_ABOUT THIS TASK:_ Beginning with the first line of the entries below, quote each line until you reach and include the line with "[cellWrite, h2, cellRead]".

_AVAILABLE RECORDS:_

-- ==== Sys2Proof/Laws/Memory.lean ====
section
/-! SUPPORT. The caller's buffers: a read after a write, and the canonical form kept by every operation on them. -/

namespace Sys2Proof.Machine

theorem cellRead_write_same (i : Nat) (v : Byte) (l : List (Nat × Byte)) : cellRead i (cellWrite i v l) = some v := by
  induction l with
  | nil => simp [cellWrite, cellRead]
  | cons c rest ih =>
    obtain ⟨a, w⟩ := c
    by_cases h1 : i < a
    · simp [cellWrite, h1, cellRead]
    · by_cases h2 : i = a
      · simp [cellWrite, h2, cellRead]
      · simp [cellWrite, h1, h2, cellRead, Ne.symm h2, ih]

theorem cellRead_write_other (i j : Nat) (v : Byte) (l : List (Nat × Byte)) (h : j ≠ i) :
    cellRead j (cellWrite i v l) = cellRead j l := by
  induction l with
  | nil => simp [cellWrite, cellRead, Ne.symm h]
  | cons c rest ih =>
    obtain ⟨a, w⟩ := c
    by_cases h1 : i < a
    · simp [cellWrite, h1, cellRead, Ne.symm h]
    · by_cases h2 : i = a
      · subst h2
        simp [cellWrite, cellRead, Ne.symm h]
      · simp [cellWrite, h1, h2, cellRead, ih]

theorem cellsWf_write (lo len i : Nat) (v : Byte) (l : List (Nat × Byte)) (hlo : lo ≤ i) (hi : i < len)
    (hw : cellsWf lo len l = true) : cellsWf lo len (cellWrite i v l) = true := by
  induction l generalizing lo with
  | nil => simp [cellWrite, cellsWf, hlo, hi]
  | cons c rest ih =>
    obtain ⟨a, w⟩ := c
    simp only [cellsWf, Bool.and_eq_true, decide_eq_true_eq] at hw
    by_cases h1 : i < a
    · simp only [cellWrite, h1, if_true, cellsWf, Bool.and_eq_true, decide_eq_true_eq]
      exact ⟨⟨hlo, hi⟩, ⟨by omega, hw.1.2⟩, hw.2⟩
    · by_cases h2 : i = a
      · subst h2
        simp only [cellWrite, lt_irrefl, if_true, if_false, cellsWf, Bool.and_eq_true, decide_eq_true_eq]
        exact ⟨⟨hlo, hi⟩, hw.2⟩
      · simp only [cellWrite, h1, h2, if_false, cellsWf, Bool.and_eq_true, decide_eq_true_eq]
        exact ⟨hw.1, ih (a + 1) (by omega) hw.2⟩

theorem Buffer.write_wf (b : Buffer) (i : Nat) (v : Byte) (h : b.wf = true) : (b.write i v).wf = true := by
  unfold Buffer.write
  split
  · exact cellsWf_write 0 b.len i v b.cells (Nat.zero_le _) ‹_› h
  · exact h

@[simp] theorem Buffer.write_len (b : Buffer) (i : Nat) (v : Byte) : (b.write i v).len = b.len := by
  unfold Buffer.write; split <;> rfl

theorem Buffer.read_write_same (b : Buffer) (i : Nat) (v : Byte) (h : i < b.len) : (b.write i v).read i = some v := by
  simp [Buffer.write, h, Buffer.read, cellRead_write_same]

theorem Buffer.read_write_other (b : Buffer) (i j : Nat) (v : Byte) (h : j ≠ i) : (b.write i v).read j = b.read j := by
  unfold Buffer.write
  split
  · exact cellRead_write_other i j v b.cells h
  · rfl

theorem Buffer.empty_wf : Buffer.empty.wf = true := rfl

/-! ### A buffer written out slot by slot -/

theorem cellsWf_cellsOf (i len : Nat) (slots : List (Option Byte)) (h : i + slots.length ≤ len) (lo : Nat) (hlo : lo ≤ i) :
    cellsWf lo len (cellsOf i slots) = true := by
  induction slots generalizing i lo with
  | nil => rfl
  | cons x rest ih =>
    simp only [List.length_cons] at h
    cases x with
    | none => exact ih (i + 1) (by omega) lo (by omega)
    | some v =>
      simp only [cellsOf, cellsWf, Bool.and_eq_true, decide_eq_true_eq]
      exact ⟨⟨hlo, by omega⟩, ih (i + 1) (by omega) (i + 1) (le_refl _)⟩

theorem Buffer.ofSlots_wf (slots : List (Option Byte)) : (Buffer.ofSlots slots).wf = true :=
  cellsWf_cellsOf 0 slots.length slots (by omega) 0 (le_refl _)

theorem cellRead_cellsOf (i j : Nat) (slots : List (Option Byte)) :
    cellRead j (cellsOf i slots) = if i ≤ j then (slots[j - i]?).join else none := by
  induction slots generalizing i with
  | nil => simp [cellsOf, cellRead]
  | cons x rest ih =>
    have key : i ≤ j → i ≠ j → (x :: rest)[j - i]? = rest[j - (i + 1)]? := fun h1 h2 => by
      rw [show j - i = (j - (i + 1)) + 1 by omega, List.getElem?_cons_succ]
    by_cases hij : i = j
    · subst hij
      cases x with
      | none => simp [cellsOf, ih]
      | some v => simp [cellsOf, cellRead]
    · by_cases hle : i ≤ j
      · have hle' : i + 1 ≤ j := by omega
        cases x with
        | none => simp only [cellsOf, ih, hle, hle', if_true, key hle hij]
        | some v => simp only [cellsOf, cellRead, if_neg hij, ih, hle, hle', if_true, key hle hij]
      · have hle' : ¬ i + 1 ≤ j := by omega
        cases x with
        | none => simp only [cellsOf, ih, hle, hle', if_false]
        | some v => simp only [cellsOf, cellRead, if_neg hij, ih, hle, hle', if_false]

theorem Buffer.ofSlots_read (slots : List (Option Byte)) (i : Nat) (h : i < slots.length) :
    slots[i]? = some ((Buffer.ofSlots slots).read i) := by
  simp [Buffer.ofSlots, Buffer.read, cellRead_cellsOf, List.getElem?_eq_getElem h]

/-! ### The buffers by name -/

theorem bufAt_modify_same (bufs : List Buffer) (b : Nat) (g : Buffer → Buffer) (h : b < bufs.length) :
    bufAt (bufs.modify b g) b = g (bufAt bufs b) := by
  simp [bufAt, List.getD_eq_getElem?_getD, List.getElem?_eq_getElem h]

theorem bufAt_modify_other (bufs : List Buffer) (b c : Nat) (g : Buffer → Buffer) (h : c ≠ b) :
    bufAt (bufs.modify b g) c = bufAt bufs c := by
  simp [bufAt, List.getD_eq_getElem?_getD, Ne.symm h]

theorem bufAt_len_lt (bufs : List Buffer) (b i : Nat) (h : i < (bufAt bufs b).len) : b < bufs.length := by
  by_contra hb
  simp [bufAt, List.getD_eq_getElem?_getD, List.getElem?_eq_none (Nat.le_of_not_lt hb), Buffer.empty] at h

theorem bufAt_placeBuf_same (bufs : List Buffer) (b : Nat) (x : Buffer) : bufAt (placeBuf bufs b x) b = x := by
  induction b generalizing bufs with
  | zero => cases bufs <;> simp [placeBuf, bufAt]
  | succ n ih => cases bufs <;> simpa [placeBuf, bufAt] using ih _

theorem bufAt_placeBuf_other (bufs : List Buffer) (b c : Nat) (x : Buffer) (h : c ≠ b) :
    bufAt (placeBuf bufs b x) c = bufAt bufs c := by
  induction b generalizing bufs c with
  | zero =>
    cases c with
    | zero => exact absurd rfl h
    | succ m => cases bufs <;> simp [placeBuf, bufAt]
  | succ n ih =>
    cases c with
    | zero => cases bufs <;> simp [placeBuf, bufAt]
    | succ m =>
      cases bufs with
      | nil => simpa [placeBuf, bufAt] using ih [] m (by omega)
      | cons y l => simpa [placeBuf, bufAt] using ih l m (by omega)

theorem bufsWf_iff (bufs : List Buffer) : bufsWf bufs = true ↔ ∀ b ∈ bufs, b.wf = true := by simp [bufsWf]

theorem bufsWf_modify (bufs : List Buffer) (b i : Nat) (v : Byte) (h : bufsWf bufs = true) :
    bufsWf (bufs.modify b fun x => x.write i v) = true := by
  induction bufs generalizing b with
  | nil => cases b <;> exact h
  | cons y l ih =>
    simp only [bufsWf, List.all_cons, Bool.and_eq_true] at h
    cases b with
    | zero => simpa [bufsWf, Buffer.write_wf y i v h.1] using h.2
    | succ n => simpa [bufsWf, h.1] using ih n h.2

theorem bufsWf_placeBuf (bufs : List Buffer) (b : Nat) (x : Buffer) (hx : x.wf = true) (h : bufsWf bufs = true) :
    bufsWf (placeBuf bufs b x) = true := by
  induction b generalizing bufs with
  | zero => cases bufs <;> simp_all [placeBuf, bufsWf]
  | succ n ih =>
    cases bufs with
    | nil => simpa [placeBuf, bufsWf, Buffer.empty_wf] using ih [] rfl
    | cons y l =>
      simp only [bufsWf, List.all_cons, Bool.and_eq_true] at h
      simpa [placeBuf, bufsWf, h.1] using ih l h.2

/-! ### One slot of one buffer, after a write -/

theorem bufAt_write_len (bufs : List Buffer) (b c i : Nat) (v : Byte) :
    (bufAt (bufs.modify b fun x => x.write i v) c).len = (bufAt bufs c).len := by
  by_cases h : c = b
  · subst h
    by_cases hb : c < bufs.length
    · rw [bufAt_modify_same _ _ _ hb, Buffer.write_len]
    · simp [bufAt, List.getD_eq_getElem?_getD, List.getElem?_eq_none (Nat.le_of_not_lt hb)]
  · rw [bufAt_modify_other _ _ _ _ h]

theorem bufAt_write_same (bufs : List Buffer) (b i : Nat) (v : Byte) (h : i < (bufAt bufs b).len) :
    (bufAt (bufs.modify b fun x => x.write i v) b).read i = some v := by
  rw [bufAt_modify_same _ _ _ (bufAt_len_lt _ _ _ h), Buffer.read_write_same _ _ _ h]

theorem bufAt_write_other (bufs : List Buffer) (b c i j : Nat) (v : Byte) (h : c ≠ b ∨ j ≠ i) :
    (bufAt (bufs.modify b fun x => x.write i v) c).read j = (bufAt bufs c).read j := by
  by_cases hc : c = b
  · subst hc
    by_cases hb : c < bufs.length
    · rw [bufAt_modify_same _ _ _ hb, Buffer.read_write_other _ _ _ _ (h.resolve_left fun hn => hn rfl)]
    · simp [bufAt, List.getD_eq_getElem?_getD, List.getElem?_eq_none (Nat.le_of_not_lt hb)]
  · rw [bufAt_modify_other _ _ _ _ hc]

end Sys2Proof.Machine
end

_RESULT:_
-- ==== Sys2Proof/Laws/Memory.lean ====
section
/-! SUPPORT. The caller's buffers: a read after a write, and the canonical form kept by every operation on them. -/

namespace Sys2Proof.Machine

theorem cellRead_write_same (i : Nat) (v : Byte) (l : List (Nat × Byte)) : cellRead i (cellWrite i v l) = some v := by
  induction l with
  | nil => simp [cellWrite, cellRead]
  | cons c rest ih =>
    obtain ⟨a, w⟩ := c
    by_cases h1 : i < a
    · simp [cellWrite, h1, cellRead]
    · by_cases h2 : i = a
      · simp [cellWrite, h2, cellRead]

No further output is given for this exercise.